Uncle David had wanted them to all go in one car. Dena had flatly said no. Dad was indecisive and frankly indifferent about the whole thing. He reminded Cameron of Niall today, of how Niall had done nothing but mumble and look broken since yesterday. She wondered if men were always like this. Russell wasn’t Gilead wasn’t. No—Uncle David was strange, but he wasn’t like that either. But maybe they were the only three. Maybe she was doomed to a life celibacy then.
“Cameron,” her mother said, “you don’t need to take all of that with you.”
Cameron said something and Bill muttered, “Don’t be sharp with your mother. Do what she says,” as he put the sleeping bags into the back of the van.
It seemed to Cameron like an enormous betrayal.
She sat in the back beside Niall, who said nothing but sat looking blankly out of the window the whole time. She felt too near him. Once she thought she’d known him. Then she thought she loved him. Now she wasn’t sure. He was her brother and Cameron really didn’t want him to be. She didn’t want any part in Niall. The last thing she wanted to do was spend this weekend with family.
Ironically enough, Cameron remembered Niall trying to get out of this weekend and saying, “Me and Sonia want to do something.” He had complained the whole week about the trip to Idlewile.
Since yesterday he had said nothing.
Cameron watched her younger brother looking out of the window as they passed the fields, When Niall turned in her direction, Cameron turned her own head quickly, not wanting to make contact with him. She was still a virgin. Her little brother had made a baby. Then he had unmade it. Just like that. She was fascinated with him like a scab.


MORE TOMORROW
 
Great to get back to this story! Well Nehru, Brad and Cody have had a sexy time together and it looks like Brad and Nehru are back together. I don’t know how I feel about that but I am hoping it works out this time. Meanwhile Cameron and Niall are going on a trip and along with Sonia have been through a lot. Excellent writing and I look forward to seeing what happens next!
 
Well, of course, Brad and Nehru never got to be together, but now Brad is insistent upon it, and so this is sort of the climax of thier story, or of the story we've known them in where they are struggling toward being something. Brad claims that Cody understands, but unless they have a very different king of relationship, Cody is effectively out of the loop so.... Let's see what happens to him.
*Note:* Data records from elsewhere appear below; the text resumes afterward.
/-- Settles O34: canonical memories with the same contents list the same cells, and only one order of them rises. -/
theorem canonicalMemoriesWithTheSameContentsAreEqual : Obligations.CanonicalMemoriesWithTheSameContentsAreEqual := by
  unfold Obligations.CanonicalMemoriesWithTheSameContentsAreEqual
  intro m m' hm hm' hread
  have hlookup : ∀ a, Memory.lookup m a = Memory.lookup m' a := by
    intro a
    by_cases ha : a < 65536
    · have := hread (BitVec.ofNat 16 a)
      rwa [Memory.read, Memory.read, BitVec.toNat_ofNat, Nat.mod_eq_of_lt ha] at this
    · rw [Memory.lookup_out hm (Nat.not_lt.1 ha), Memory.lookup_out hm' (Nat.not_lt.1 ha)]
  have hcells : ∀ c, c ∈ m ↔ c ∈ m' := fun ⟨a, v⟩ => by rw [Memory.mem_iff hm, Memory.mem_iff hm', hlookup]
  have nodup : ∀ {l : Memory}, l.wf → l.Nodup := fun hl => hl.1.imp fun h e => by rw [e] at h; omega
  refine ((List.perm_ext_iff_of_nodup (nodup hm) (nodup hm')).2 hcells).eq_of_pairwise ?_ hm.1 hm'.1
  intro c d _ _ hcd hdc
  omega

/-- Settles O36: the model's sum is the sum of the numbers modulo 65536, evaluated in the example. -/
theorem absoluteIndexWrapsAtTheTop : Obligations.AbsoluteIndexWrapsAtTheTop := by
  unfold Obligations.AbsoluteIndexWrapsAtTheTop
  refine ⟨fun base r => ?_, by decide⟩
  rw [absIndexed_eq_absSum, absSum, BitVec.toNat_ofNat]

/-- The high byte of an indexed sum changes exactly when the low byte and the index reach 256. -/
theorem pageCross_absIndexed_iff (base : Addr) (r : Byte) :
    pageCross base (absIndexed base r) = true ↔ 256 ≤ (lo8 base).toNat + r.toNat := by
  have hbase := base.isLt
  have hr := r.isLt
  rw [pageCross_iff, absIndexed_eq_absSum, absSum, BitVec.toNat_ofNat, toNat_lo8]
  omega

/-- Settles O37: the detector compares the high bytes, whose change is the carry out of the low byte's sum. -/
theorem pageCrossingIsAChangeOfTheHighByte : Obligations.PageCrossingIsAChangeOfTheHighByte := by
  unfold Obligations.PageCrossingIsAChangeOfTheHighByte
  refine ⟨fun base indexed => ?_, pageCross_absIndexed_iff, fun base => ?_, by decide, by decide,
    fun base indexed s => rfl⟩
  · rw [pageCross_iff, ne_eq, ne_eq, ← BitVec.toNat_inj, toNat_hi8, toNat_hi8]
  · rw [← Bool.not_eq_true, pageCross_absIndexed_iff]
    have := (lo8 base).isLt
    simpa using this

/-- Settles O39: the fetch of the operand, then the crossing cycle, or the add-cycle and the two reads of the pointer. -/
theorem indexedAbsoluteAndIndirectModesResolve : Obligations.IndexedAbsoluteAndIndirectModesResolve := by
  unfold Obligations.IndexedAbsoluteAndIndirectModesResolve
  refine fun s => ⟨?absx, ?absy, ?indx, ?indy, rfl⟩
  case absx =>
    rw [resolve, fetchWord_eq, addrAbsX_eq]
    simp [asAddr, charge]
    omega
  case absy =>
    rw [resolve, fetchWord_eq, addrAbsY_eq]
    simp [asAddr, charge]
    omega
  case indx =>
    rw [resolve, fetchByte_eq, addrIndX_eq]
    simp [asAddr, charge, pointer, Int.sub_sub, Int.add_assoc]
  case indy =>
    rw [resolve, fetchByte_eq, addrIndY_eq]
    simp [asAddr, charge, pointer, Int.sub_sub, Int.add_assoc]

end Sys2Proof.Claims
end

section
/-! SUPPORT. An instruction as a whole next state: the end of its bytes and cycles, with what its operation brings into a
register (spec/42_load.md R130, spec/44_transfer.md R170) or what it stores (spec/43_store.md R150). -/

namespace Sys2Proof.Machine

/-- Two states with the same general registers and the same other fields are the same. -/
theorem State.ext_getReg {s t : State} (hregs : ∀ q, getReg s q = getReg t q) (hsp : s.sp = t.sp) (hpc : s.pc = t.pc)
    (hflags : s.flags = t.flags) (hphase : s.phase = t.phase) (hrem : s.rem = t.rem) (hcyc : s.cyc = t.cyc)
    (hmem : s.mem = t.mem) : s = t :=
  State.ext_fields (hregs .a) (hregs .x) (hregs .y) hsp hpc hflags hphase hrem hcyc hmem

/-- An operation with a destination stores no register. -/
theorem stored?_eq_none {o : Operation} {r : Reg} (h : Operation.dest? o = some r) : Operation.stored? o = none := by
  cases o with
  | lda | ldx | ldy | tax | tay | txa | tya => rfl
  | sta | stx | sty => cases h

/-- An operation that stores a register has no destination. -/
theorem dest?_eq_none {o : Operation} {r : Reg} (h : Operation.stored? o = some r) : Operation.dest? o = none := by
  cases o with
  | lda | ldx | ldy | tax | tay | txa | tya => cases h
  | sta | stx | sty => rfl

/-- Every operation has a destination or stores a register. -/
theorem dest_or_stored (o : Operation) :
    (∃ r, Operation.dest? o = some r) ∨ (∃ r, Operation.stored? o = some r) := by
  cases o with
  | lda | ldx | ldy | tax | tay | txa | tya => exact .inl ⟨_, rfl⟩
  | sta | stx | sty => exact .inr ⟨_, rfl⟩

end Sys2Proof.Machine

namespace Sys2Proof.Claims

open Sys2Proof Sys2Proof.Machine

theorem getReg_ended (len : Nat) (cost : Int) (s : State) (q : Reg) : getReg (ended len cost s) q = getReg s q := by
  cases q <;> rfl

/-- The value an instruction brings into its destination: what a load loads, the source of a transfer. -/
def incoming (i : Instr) (s : State) : Option Byte :=
  match i.form.operation with
  | .tax | .tay => some s.a
  | .txa => some s.x
  | .tya => some s.y
  | .lda | .ldx | .ldy | .sta | .stx | .sty => loadedValue i s

/-- After an instruction its destination holds what it brings in. -/
theorem incoming_eq {i : Instr} {r : Reg} {s t : State} (hd : Operation.dest? i.form.operation = some r)
    (h : exec i s = .next t) : incoming i s = some (getReg t r) := by
  cases i with
  | ldaImm _ | ldaZp _ | ldaZpX _ | ldaAbs _ | ldaAbsX _ | ldaAbsY _ | ldaIndX _ | ldaIndY _ =>
    cases hd
    exact LoadsInto.loadedValue_eq (.inl ⟨rfl, rfl⟩) h
  | ldxImm _ | ldxZp _ | ldxZpY _ | ldxAbs _ | ldxAbsY _ =>
    cases hd
    exact LoadsInto.loadedValue_eq (.inr (.inl ⟨rfl, rfl⟩)) h
  | ldyImm _ | ldyZp _ | ldyZpX _ | ldyAbs _ | ldyAbsX _ =>
    cases hd
    exact LoadsInto.loadedValue_eq (.inr (.inr ⟨rfl, rfl⟩)) h
  | tax | tay | txa | tya =>
    cases hd
    cases h
    rfl
  | _ => cases hd
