/-- A nametable write at n in 0x2000–0x2FFF (20_memory.md R230–R232); answers CIRAM and the cartridge. -/
def Cart.writeNametable (c : Cart) (ciram : Memory) (n : Word) (v : Byte) : Memory × Cart :=
  match c.mapper with
  | .mmc5 r =>
    let p := r.writeNametable ciram n v
    (p.1, { c with mapper := .mmc5 p.2 })
  | _ =>
    let k := c.mirroring.index n
    if k < 0x800 then (ciram.write k v, c) else (ciram, { c with vram := c.vram.write (k % 0x800) v })

/-! ## Fetch hooks -/

/-- MMC3 `ClockCounter()` (63_mappers.md R1143). -/
def Mmc3.clockCounter (r : Mmc3) : Mmc3 :=
  let before := r.irqCounter
  let reload := before = 0 ∨ r.irqReload = true
  let after := if reload then r.irqLatch else before - 1
  { r with
    irqCounter := after
    irqReload := if reload then false else r.irqReload
    irqPending := r.irqPending || (after == 0 && before != 0 && r.irqEnabled) }

/-- MMC3 `notify_a12(bit)` (63_mappers.md R1142). -/
def Mmc3.notifyA12 (r : Mmc3) (bit : Bool) : Mmc3 :=
  if bit then { (if 8 ≤ r.a12Low then r.clockCounter else r) with a12Low := 0 }
  else { r with a12Low := r.a12Low + 1 }

/-- MMC2 and MMC4 `latch_access(addr)` (63_mappers.md R1163). -/
def Mmc24.latchAccess (r : Mmc24) (a : Word) : Mmc24 :=
  let k := a &&& 0x1FF0
  if k = 0x0FD0 then { r with latchLo := .fd }
  else if k = 0x0FE0 then { r with latchLo := .fe }
  else if k = 0x1FD0 then { r with latchHi := .fd }
  else if k = 0x1FE0 then { r with latchHi := .fe }
  else r

/-- MMC5 `ScanlineStart()` (63_mappers.md R1181). -/
def Mmc5.scanlineStart (r : Mmc5) : Mmc5 :=
  if r.inFrame then
    let line := r.line + 1
    { r with line := line, irqPending := r.irqPending || line == r.irqTarget }
  else { r with inFrame := true, line := 0 }

/-- MMC5 `ppu_address_update(a)` (63_mappers.md R1181). -/
def Mmc5.addressUpdate (r : Mmc5) (a : Word) : Mmc5 :=
  let run := if 0x2000 ≤ a ∧ a ≤ 0x2FFF ∧ r.lastNt = some a then r.ntRun + 1 else 0
  let r := { r with ntRun := run, lastNt := some a }
  if run = 2 then r.scanlineStart else r

/-- MMC5 `on_scanline(s, rendering)` (63_mappers.md R1182). -/
def Mmc5.onScanline (r : Mmc5) (scanline : Nat) (rendering : Bool) : Mmc5 :=
  if scanline = 239 ∨ rendering = false then { r with inFrame := false, ntRun := 0, lastNt := none } else r

/-- `latch_access(addr)` (63_mappers.md R1120). -/
def Mapper.latchAccess (m : Mapper) (a : Word) : Mapper :=
  match m with
  | .mmc2 r => .mmc2 (r.latchAccess a)
  | .mmc4 r => .mmc4 (r.latchAccess a)
  | m => m

/-- `notify_a12(bit)` (63_mappers.md R1120). -/
def Mapper.notifyA12 (m : Mapper) (bit : Bool) : Mapper :=
  match m with
  | .mmc3 r => .mmc3 (r.notifyA12 bit)
  | m => m

/-- `notify_ppu_a13(bit)` (63_mappers.md R1120, R1186). -/
def Mapper.notifyA13 (m : Mapper) (bit : Bool) : Mapper :=
  match m with
  | .mmc5 r => .mmc5 { r with phase := if bit then .spr else .bg }
  | m => m

/-- `ppu_address_update(addr)` (63_mappers.md R1120). -/
def Mapper.addressUpdate (m : Mapper) (a : Word) : Mapper :=
  match m with
  | .mmc5 r => .mmc5 (r.addressUpdate a)
  | m => m

/-- `on_scanline(scanline, rendering)` (63_mappers.md R1120). -/
def Mapper.onScanline (m : Mapper) (scanline : Nat) (rendering : Bool) : Mapper :=
  match m with
  | .mmc5 r => .mmc5 (r.onScanline scanline rendering)
  | m => m

/-- `mapper_irq_line` (63_mappers.md R1123). -/
def Mapper.irqLine : Mapper → Bool
  | .mmc3 r => r.irqPending
  | .mmc5 r => r.irqPending && r.irqEnable
  | _ => false

end Sys2Proof.Machine
end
Poor Cameron, and poor Niall who is just a kid and really caught up in some really big actions and knows his sister can't look at him. I would say poor Sonia--I do say poor Sonia--except she wasn't really a part of this portion.
 
ONE THING LEADS TO ANOTHER, AND WHILE CAMERON DEALS WITH HER FAMILY, JASON CONFRONTS RUSSELL AND MANAGES TO DRIVE HIM AWAY.


Uncle David and Aunt Lee drove ahead of the Dwyer van. Usually on the road one saw the farm fields at either side and off in each distance the trees. Now they began to drive into the trees, and then the trees cleared away to reveal a lake large and blue amidst the snow, more blessed with sun than Cameron could remember. They had driven so long, the sun was so high in the sky that Cameron thought they nearly had to be in Canada. Here the houses were large and Victorian, and all lined the lake with large tracks of land. It was here that her mother had grown up, and looking at the wan, lifeless haired woman in the passenger seat, she found that hard to believe. Or maybe, thought Cameron as they passed the general store, taking her from this place had done this to her. Maybe one day Cameron would wake up married to someone she didn’t know and Niall, if they were ever friends again, would say the whole family should go to Geshichte Falls. And maybe Cameron would be some washed up old hag—no, don’t say that about… Well, she’d said it, and her children would say, “Could mom have once been pretty? Dad said she used to.”
When they pulled up on the gravel road to a wheat colored Victorian with a deck that looked out over the freezing lake and a huge tract of land, Uncle David’s car stopped first and the tall, narrow man ran out and exclaimed as his brother-in-law, with an exhausted look on his face, was shutting off his own van, “Isn’t it good to be home!”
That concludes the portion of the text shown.